Individualisten in Teamwork

Wolfgang Hambüchen wertet gemeinsam mit Cheftrainer Andreas Hirsch und Sportwissenschaftler Andreas Bronst (r.) Bewegungsabläufe am PC aus.
(Foto: V. Minkus)


Trainer-Vater und Turner-Sohn zur EM
(Foto: Archiv MINKUSimages)



Dr. Jörg Fetzer:
Analysen in 'zig Tausenden Trainingsstunden.
Foto: GYMmedia 06

 

 

Der Erfolg – auch bei den Nachwuchsturnern – hat viele Väter

Von Arbeitstieren und Allround-Künstlern

Trainer Wolfgang Hambüchen über engagierte Trainer und Funktionäre sowie die Qualität des Nachwuchskonzepts im DTB

LEON*: -- Worauf führen Sie den schon fast sensationellen Auftritt der deutschen Juniorenturner und –turnerinnen in Volos zurück?

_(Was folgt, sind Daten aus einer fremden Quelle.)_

-- ==== Sys2Proof/Certificates/Slice0/Obligations.lean ====
section
/-! DEFINITION. The statements for the provers, family by family of the table of commands. -/

open Sys2Proof Sys2Proof.Machine

/-- A step takes the command at the front of the queue; on an empty queue the module idles (log 10). -/
def Obligations.StepRunsFront : Prop :=
  (∀ (c : Instr) (l : List Instr) (s : State), step { s with pending := c :: l } = exec c { s with pending := l }) ∧
  ∀ s : State, s.pending = [] → step s = .next s

/-- Reset: the values the register tables give, in the mode R616 numbers 0 (R686, R688). The identity of a T16 in DEV.IDENT is the model's choice (log 1). -/
def Obligations.ResetState : Prop :=
  State.reset.mode = 0 ∧ State.reset.straps.sampled = none ∧ State.reset.groupValid = false ∧
  (∀ n < 256, State.reset.get (F.semLockOwner n) = 0) ∧
  (∀ g < 16, State.reset.get (F.semGmaskMask g) = 0x71E) ∧
  State.reset.get F.rstLastValid = 1 ∧ State.reset.get F.rstLastKind = 0 ∧ State.reset.get F.rstLastCount = 0 ∧
  State.reset.get F.modeCfgDuskTo = 100 ∧ State.reset.get F.modeCfgHostTo = 1000 ∧
  (∀ a, a ≠ 0x40 → State.reset.word a = resetWord a) ∧
  State.reset.Canonical ∧ State.reset.QueueOk ∧ State.reset.pending = []

/-- No command sends a command: the queue loses its front and nothing else, and the module never stops. -/
def Obligations.QueueOkKept : Prop :=
  ∀ s : State, s.QueueOk → Answers (step s) fun t => t.QueueOk ∧ t.pending = s.pending.tail

/-- The register file keeps its canonical form through every command of the table. -/
def Obligations.RegistersStayCanonical : Prop :=
  ∀ s : State, s.Canonical → Answers (step s) fun t => t.Canonical

/-- Every command of the table has an effect on every state: a run works off whatever waits. -/
def Obligations.QueueDrains : Prop :=
  ∀ (s : State) (l : List Instr), ∃ t, Host.Core.run Sys2Proof.core l.length { s with pending := l } = .next t ∧ t.pending = []

/-- R19 and R20: the first sample after a reset stands. The bits of HOST_MODE among the pins are the model's packing (R741). -/
def Obligations.StrapsAreTaken : Prop :=
  (∀ (pins : BitVec 10) (s : State), s.straps.due = true → s.mode ≠ mMidnight ∨ s.pg = false →
    Answers (exec (.strapSample pins) s) fun t =>
      t.straps.sampled = some pins.toNat ∧ t.straps.due = false ∧ t.straps.differs = false ∧ t.chassis = pins.toNat / 16 % 16 ∧ t.slot = pins.toNat % 16 ∧
      t.fa = s.get F.devFaddrGroup * 256 + pins.toNat % 256 ∧ t.hostMode = pins.toNat / 256 ∧
      (∀ k < 4, t.get (F.hostLstsArr k) = pins.toNat / 256) ∧
      RegsKept (fun a => a = 0x48 ∨ (∃ k < 4, a = (F.hostLstsArr k).reg) ∨ ∃ k < 4, a = (F.routePmapMap k).reg) s t ∧
      Touches [.regs, .straps] s t) ∧
  ∀ (pins : BitVec 10) (s : State), s.straps.due = false → exec (.strapSample pins) s = .next s

/-- R21: a difference is new once; the FA never follows the pins (R20). -/
def Obligations.StrapDifferenceIsReported : Prop :=
  (∀ (pins : BitVec 10) (s : State) (v : Nat), s.straps.sampled = some v → s.straps.due = false →
    pins.toNat ≠ v → s.straps.differs = false →
    Answers (exec (.strapChanged pins) s) fun t =>
      t.get F.devFaddrStrapChg = 1 ∧ t.get (F.cause pgDev Ev.strapChanged) = 1 ∧ t.fa = s.fa ∧ t.straps.sampled = some v ∧
      t.straps.differs = true ∧ RegsKept (fun a => a = 0x48 ∨ EventRegs pgDev a) s t ∧
      Touches [.regs, .msix, .out, .straps] s t) ∧
  (∀ (pins : BitVec 10) (s : State), s.straps.sampled = none ∨ s.straps.due = true ∨
      s.straps.sampled = some pins.toNat ∨ (s.straps.differs = true ∧ s.straps.lastDiff = some pins.toNat) → exec (.strapChanged pins) s = .next s) ∧
  ∀ s : State, exec .strapAgreement s =
    .next (s.upd fun m => { m with straps := { m.straps with differs := false } })

/-- R22 and R23. The write of the same group still applies the register's other fields. -/
def Obligations.GroupIsWrittenOnce : Prop :=
  (∀ (w : Wr) (s : State), s.Arrives w 0x48 → w.half ≠ .lo → s.groupValid = false →
    Answers (exec (.groupWrite w) s) fun t =>
      t.get F.devFaddrGroup = bits w.value 41 32 ∧ t.groupValid = true ∧
      t.fa = bits w.value 41 32 * 256 + s.fa % 256 ∧ RegsKept (· = 0x48) s t ∧ OnlyRegs s t) ∧
  (∀ (w : Wr) (s : State), s.Arrives w 0x48 → w.half ≠ .lo → s.groupValid = true → s.get F.devFaddrGroup ≠ bits w.value 41 32 →
    Answers (exec (.groupWrite w) s) fun t =>
      t.word 0x48 = s.word 0x48 ∧ t.get (F.cause pgDev Ev.faConflict) = 1 ∧ RegsKept (EventRegs pgDev) s t ∧ OnlyRegsEvents s t) ∧
  ∀ (w : Wr) (s : State), s.Arrives w 0x48 → w.half = .full → s.groupValid = true → s.get F.devFaddrGroup = bits w.value 41 32 →
    Answers (exec (.groupWrite w) s) fun t =>
      t.get F.devFaddrGroup = s.get F.devFaddrGroup ∧ t.groupValid = true ∧ t.fa = s.fa ∧ OnlyRegs s t

/-- R64 to R66 and R763: the record, or overrun beside the record that stands. -/
def Obligations.FailedAccessesAreRecorded : Prop :=
  (∀ (master : BitVec 4) (addr : BitVec 24) (write : Bool) (s : State), s.masterReaches master.toNat = true →
    Answers (exec (.refusedAccess master addr write) s) fun t => RecordedAccess s t write true master.toNat addr.toNat) ∧
  (∀ (master : BitVec 4) (addr : BitVec 24) (s : State), s.masterReaches master.toNat = true →
    s.absent (addr.toNat / 0x1000) = false → s.domStopped (addr.toNat / 0x1000) (domOf (regAddr addr.toNat)) = true →
    Answers (exec (.stoppedDomainRead master addr) s) fun t => RecordedAccess s t false false master.toNat addr.toNat) ∧
  ∀ (addr : BitVec 24) (w : Wr) (s : State), s.masterReaches w.master.toNat = true →
    s.absent (addr.toNat / 0x1000) = false → s.domStopped (addr.toNat / 0x1000) (domOf (regAddr addr.toNat)) = true →
    Answers (exec (.stoppedDomainWrite addr w) s) fun t => RecordedAccess s t true false w.master.toNat addr.toNat

/-- R13 and R766 on the blocks without a command of their own and on two more registers, and the lock of R52. -/
def Obligations.RegisterWriteByAccessType : Prop :=
  (∀ (addr : BitVec 24) (w : Wr) (e : Env) (s : State) (b : BlkInfo) (i : Nat) (r : RegD), s.Arrives w addr.toNat →
    wrAligned w addr.toNat = true →
    let a := regAddr addr.toNat
    let locked := s.flag (F.pgLock (a / 0x1000))
    let new := r.write locked w (s.word a)
    blockOf (a / 0x1000) = some (b, i) → b.blk ∈ [Blk.gov, .therm, .host, .qctl, .admin, .dtu, .match, .coll, .mesh, .stch] →
    0x40 ≤ a % 0x1000 → a % 0x1000 < 0x800 ∨ ctrCount b.blk = 0 → regAt a = some r →
    let ok := r.fields.all (fun f => f.inRange locked w (s.word a)) && s.writeOk a (s.word a) new
    (ok = true → Answers (exec (.registerWrite addr w e) s) fun t =>
      (∀ f ∈ r.fields, bits (t.word a) f.hi f.lo = match f.acc with
        | .rw => bits (mergeHalf w.half (s.word a) w.value) f.hi f.lo
        | .rwl => if locked then bits (s.word a) f.hi f.lo else bits (mergeHalf w.half (s.word a) w.value) f.hi f.lo
        | .w1c => bits (s.word a &&& ~~~ writeOnes w) f.hi f.lo
        | .w1s => bits (s.word a ||| writeOnes w) f.hi f.lo
        | .ro | .wo | .rc | .own => bits (s.word a) f.hi f.lo) ∧
      (∀ k < 64, (∀ f ∈ r.fields, k < f.lo ∨ f.hi < k) → bit (t.word a) k = bit (s.word a) k) ∧ RegsKept (· = a) s t ∧
      Touches [.regs, .now] s t) ∧
    (ok = false → Answers (exec (.registerWrite addr w e) s) fun t => (∀ a, t.word a = s.word a) ∧ Touches [.regs, .now] s t)) ∧
  (∀ (w : Wr) (e : Env) (s : State), s.Arrives w 0x1050 → w.half = .full →
    1 ≤ bits w.value 31 16 → bits w.value 31 16 ≤ 60000 →
    Answers (exec (.registerWrite 0x1050 w e) s) fun t =>
      t.get F.modeCfgDuskTo = bits w.value 31 16 ∧ t.get F.modeCfgHostTo = bits w.value 15 0 ∧
      t.now = max s.now e.t ∧ RegsKept (· = 0x1050) s t ∧ Touches [.regs, .now] s t) ∧
  (∀ (w : Wr) (e : Env) (s : State), s.Arrives w 0x1050 → w.half = .full →
    bits w.value 31 16 = 0 ∨ 60000 < bits w.value 31 16 →
    Answers (exec (.registerWrite 0x1050 w e) s) fun t => Touches [.regs, .now] s t ∧ ∀ a, t.word a = s.word a) ∧
  (∀ (g : Fin 16) (w : Wr) (e : Env) (s : State), s.Arrives w (F.semGmaskMask g).reg → w.half = .full →
    Answers (exec (.registerWrite (BitVec.ofNat 24 (F.semGmaskMask g).reg) w e) s) fun t =>
      t.get (F.semGmaskMask g) = (if s.flag (F.pgLock pgSem) then s.get (F.semGmaskMask g) else bits w.value 15 0)) ∧
  ∀ (page : BitVec 12) (w : Wr) (s : State), s.Arrives w (page.toNat * 0x1000 + 0x18) → isMsixPage page.toNat = false →
    w.half ≠ .hi →
    Answers (exec (.pageLock page w) s) fun t =>
      t.get (F.pgLock page.toNat) = (if bit w.value 1 then 1 else s.get (F.pgLock page.toNat)) ∧
      t.get (F.pgLocked page.toNat) = (if bit w.value 1 then 1 else s.get (F.pgLocked page.toNat)) ∧
      t.get (F.pgEnable page.toNat) = (if ownEnable page.toNat then s.get (F.pgEnable page.toNat) else bits w.value 0 0) ∧
      RegsKept (fun a => a = page.toNat * 0x1000 + 0x18 ∨ a = page.toNat * 0x1000 + 0x20) s t ∧ OnlyRegs s t

/-- R82 and R83, every case of a nonzero owner. -/
def Obligations.SemaphoreIsClaimed : Prop :=
  ∀ (n : BitVec 8) (w : Wr) (s : State), s.Arrives w (F.semLockOwner n.toNat).reg → w.half ≠ .hi → bits w.value 3 0 ≠ 0 →
    (s.semAllowed n.toNat w.master.toNat = true → bits w.value 3 0 = w.master.toNat → s.get (F.semLockOwner n.toNat) = 0 →
      Answers (exec (.semClaim n w) s) fun t => t.get (F.semLockOwner n.toNat) = w.master.toNat ∧
        t = s.upd fun m => m.put (F.semLockOwner n.toNat) w.master.toNat) ∧
    (s.semAllowed n.toNat w.master.toNat = true → bits w.value 3 0 ≠ w.master.toNat ∨ s.get (F.semLockOwner n.toNat) ≠ 0 →
      exec (.semClaim n w) s = .next s) ∧
    (s.semAllowed n.toNat w.master.toNat = false →
      Answers (exec (.semClaim n w) s) fun t => t.get (F.cause pgSem Ev.denied) = 1 ∧ RegsKept (EventRegs pgSem) s t ∧
        OnlyRegsEvents s t)

/-- R84 to R88. The waking of the masters that wait is R87. -/
def Obligations.SemaphoreIsReleased : Prop :=
  (∀ (n : BitVec 8) (w : Wr) (s : State), s.Arrives w (F.semLockOwner n.toNat).reg → w.half ≠ .hi → bits w.value 3 0 = 0 →
    s.get (F.semLockOwner n.toNat) = w.master.toNat → w.master.toNat ≠ 0 →
    Answers (exec (.semRelease n w) s) fun t => t.get (F.semLockOwner n.toNat) = 0 ∧ t.get (F.semLockBroken n.toNat) = 0 ∧
      t.get (F.semLockWaiters n.toNat) = 0 ∧
      (∀ i < 16, nbit (s.get (F.semLockWaiters n.toNat)) i = true →
        t.get ⟨(F.semWkpndPend (4 * i + n.toNat / 64)).reg, n.toNat % 64, n.toNat % 64⟩ = 1) ∧ OnlyRegsEvents s t) ∧
  (∀ (n : BitVec 8) (w : Wr) (s : State), s.Arrives w (F.semLockOwner n.toNat).reg → w.half ≠ .hi → bits w.value 3 0 = 0 →
    s.get (F.semLockOwner n.toNat) ≠ 0 → s.get (F.semLockOwner n.toNat) ≠ w.master.toNat →
    (w.master.toNat = 8 → Answers (exec (.semForceRelease n w) s) fun t =>
      t.get (F.semLockOwner n.toNat) = 0 ∧ t.get (F.semLockBroken n.toNat) = 1 ∧ t.get (F.semLockWaiters n.toNat) = 0 ∧
      OnlyRegsEvents s t) ∧
    (w.master.toNat ≠ 8 → exec (.semForceRelease n w) s = .next s) ∧ exec (.semRelease n w) s = .next s) ∧
  (∀ (w : Wr) (s : State) (n : Nat), s.Arrives w F.semWaitN.reg → w.half ≠ .hi → bits w.value 7 0 = n →
    s.semAllowed n w.master.toNat = true →
    (s.get (F.semLockOwner n) = 0 → w.master.toNat ≠ 0 → Answers (exec (.semWait w) s) fun t =>
      t.get ⟨(F.semWkpndPend (4 * w.master.toNat + n / 64)).reg, n % 64, n % 64⟩ = 1 ∧
      t.get (F.srcPend (0x240 + w.master.toNat)) = 1 ∧ t.word (F.semLockOwner n).reg = s.word (F.semLockOwner n).reg ∧
      OnlyRegsEvents s t) ∧
    (s.get (F.semLockOwner n) ≠ 0 → s.get (F.semLockOwner n) ≠ w.master.toNat → Answers (exec (.semWait w) s) fun t =>
      nbit (t.get (F.semLockWaiters n)) w.master.toNat = true ∧ RegsKept (· = (F.semLockOwner n).reg) s t ∧ OnlyRegs s t) ∧
    (s.get (F.semLockOwner n) ≠ 0 → s.get (F.semLockOwner n) = w.master.toNat → exec (.semWait w) s = .next s)) ∧
  ∀ s : State, Answers (exec .tapReset s) fun t => OnlyRegsEvents s t ∧ ∀ n < 256,
    nbit (t.get (F.semLockWaiters n)) 9 = false ∧
    (s.get (F.semLockOwner n) = 9 → t.get (F.semLockOwner n) = 0 ∧ t.get (F.semLockBroken n) = 1 ∧ t.get (F.semLockWaiters n) = 0) ∧
    (s.get (F.semLockOwner n) ≠ 9 → t.get (F.semLockOwner n) = s.get (F.semLockOwner n) ∧
      t.get (F.semLockBroken n) = s.get (F.semLockBroken n))

/-- R90 to R94. -/
def Obligations.CheckUnitsComputeTheirCrc : Prop :=
  (∀ (u : Fin 8) (w : Wr) (s : State), s.Arrives w (F.chkCtlSel u).reg → w.half ≠ .hi → bit w.value 2 = true →
    Answers (exec (.chkStart u w) s) fun t => t.get (F.chkCtlSel u) = bits w.value 1 0 ∧
      t.get (F.chkValVal u) = (crcKind (bits w.value 1 0)).init ∧ t.get (F.chkBytesBytes u) = 0 ∧
      t.shown (F.chkResultResult u).reg = 0 ∧
      RegsKept (fun a => a = (F.chkCtlSel u).reg ∨ a = (F.chkValVal u).reg ∨ a = (F.chkBytesBytes u).reg) s t ∧ OnlyRegs s t) ∧
  (∀ (u : Fin 8) (w : Wr) (s : State), s.Arrives w (F.chkCtlSel u).reg → w.half ≠ .hi → bit w.value 2 = false →
    Answers (exec (.chkSelWrite u w) s) fun t => t.get (F.chkCtlSel u) = bits w.value 1 0 ∧
      RegsKept (· = (F.chkCtlSel u).reg) s t ∧ OnlyRegs s t) ∧
  ∀ (u : Fin 8) (width : FeedWidth) (w : Wr) (s : State), s.Arrives w (feedReg u width).1.reg → w.half ≠ .hi →
    Answers (exec (.chkFeed u width w) s) fun t =>
      t.get (F.chkValVal u) =
        (crcKind (s.get (F.chkCtlSel u))).feed (s.get (F.chkValVal u)) (leBytes (feedReg u width).2 w.value.toNat) % 2 ^ 64 ∧
      t.get (F.chkBytesBytes u) = (s.get (F.chkBytesBytes u) + (feedReg u width).2) % 2 ^ 48 ∧
      RegsKept (fun a => a = (F.chkValVal u).reg ∨ a = (F.chkBytesBytes u).reg) s t ∧ OnlyRegs s t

W.H.: -- "Zunächst ist dieser Super-Erfolg sicherlich auf die jahrelange, selbstlose Arbeit der Heimtrainer, insbesondere im Kindesalter, zurückzuführen. Stellvertretend für alle diese Trainer, oder besser Arbeitstiere und Allround-Künstler, möchte ich hier einmal Manfred Paschke, den ersten Trainer von Steve Woitalla in Schwedt, oder Kerstin Vogel aus Chemnitz nennen. Die daran anschließende Fortführung der Arbeit an den Landes- und Bundesstützpunkten einschließlich der Betreuung durch die OSP bildet dann die Grundlage für die Entstehung eines Erfolgsteams. Neben dem Einfallsreichtum und dem technischen Weitblick der Heim- und Bundestrainer sind natürlich auch ein entsprechendes Anforderungsprofil und ein dazugehöriges Ausbildungskonzept im Nachwuchsbereich von überragender Bedeutung."

LEON: -- Wer hat Ihrer Ansicht nach den größten Anteil an der Erarbeitung und Begleitung dieser Nachwuchskonzeption?

W.H.: --  "Den größten Anteil hat sicherlich Dr. Jörg Fetzer, der in Zusammenarbeit mit dem Nachwuchs-Chefcoach Jens Milbradt und allen bei Deutschen Jugendmeisterschaften beteiligten Heimtrainern ständig um eine Aktualisierung des Konzeptes bemüht ist. Dies führt natürlich häufig auch zu kontroversen Diskussionen im Detail.
Wenn ich aber nach fast 30-jähriger Trainertätigkeit alle uns „verabreichten“ Anforderungsprofile vergleiche, von L-Übungen über M-Übungen bis zum heutigen AK-System, so muss ich feststellen, das wir bisher nichts Besseres hatten. Natürlich kann ein Aufgabenheft im Turnen nicht alle Aspekte eines langfristigen Leistungsaufbaues eines Spitzensportlers beinhalten, aber ein solches System kann diesen Aufbau sinnvoll begleiten."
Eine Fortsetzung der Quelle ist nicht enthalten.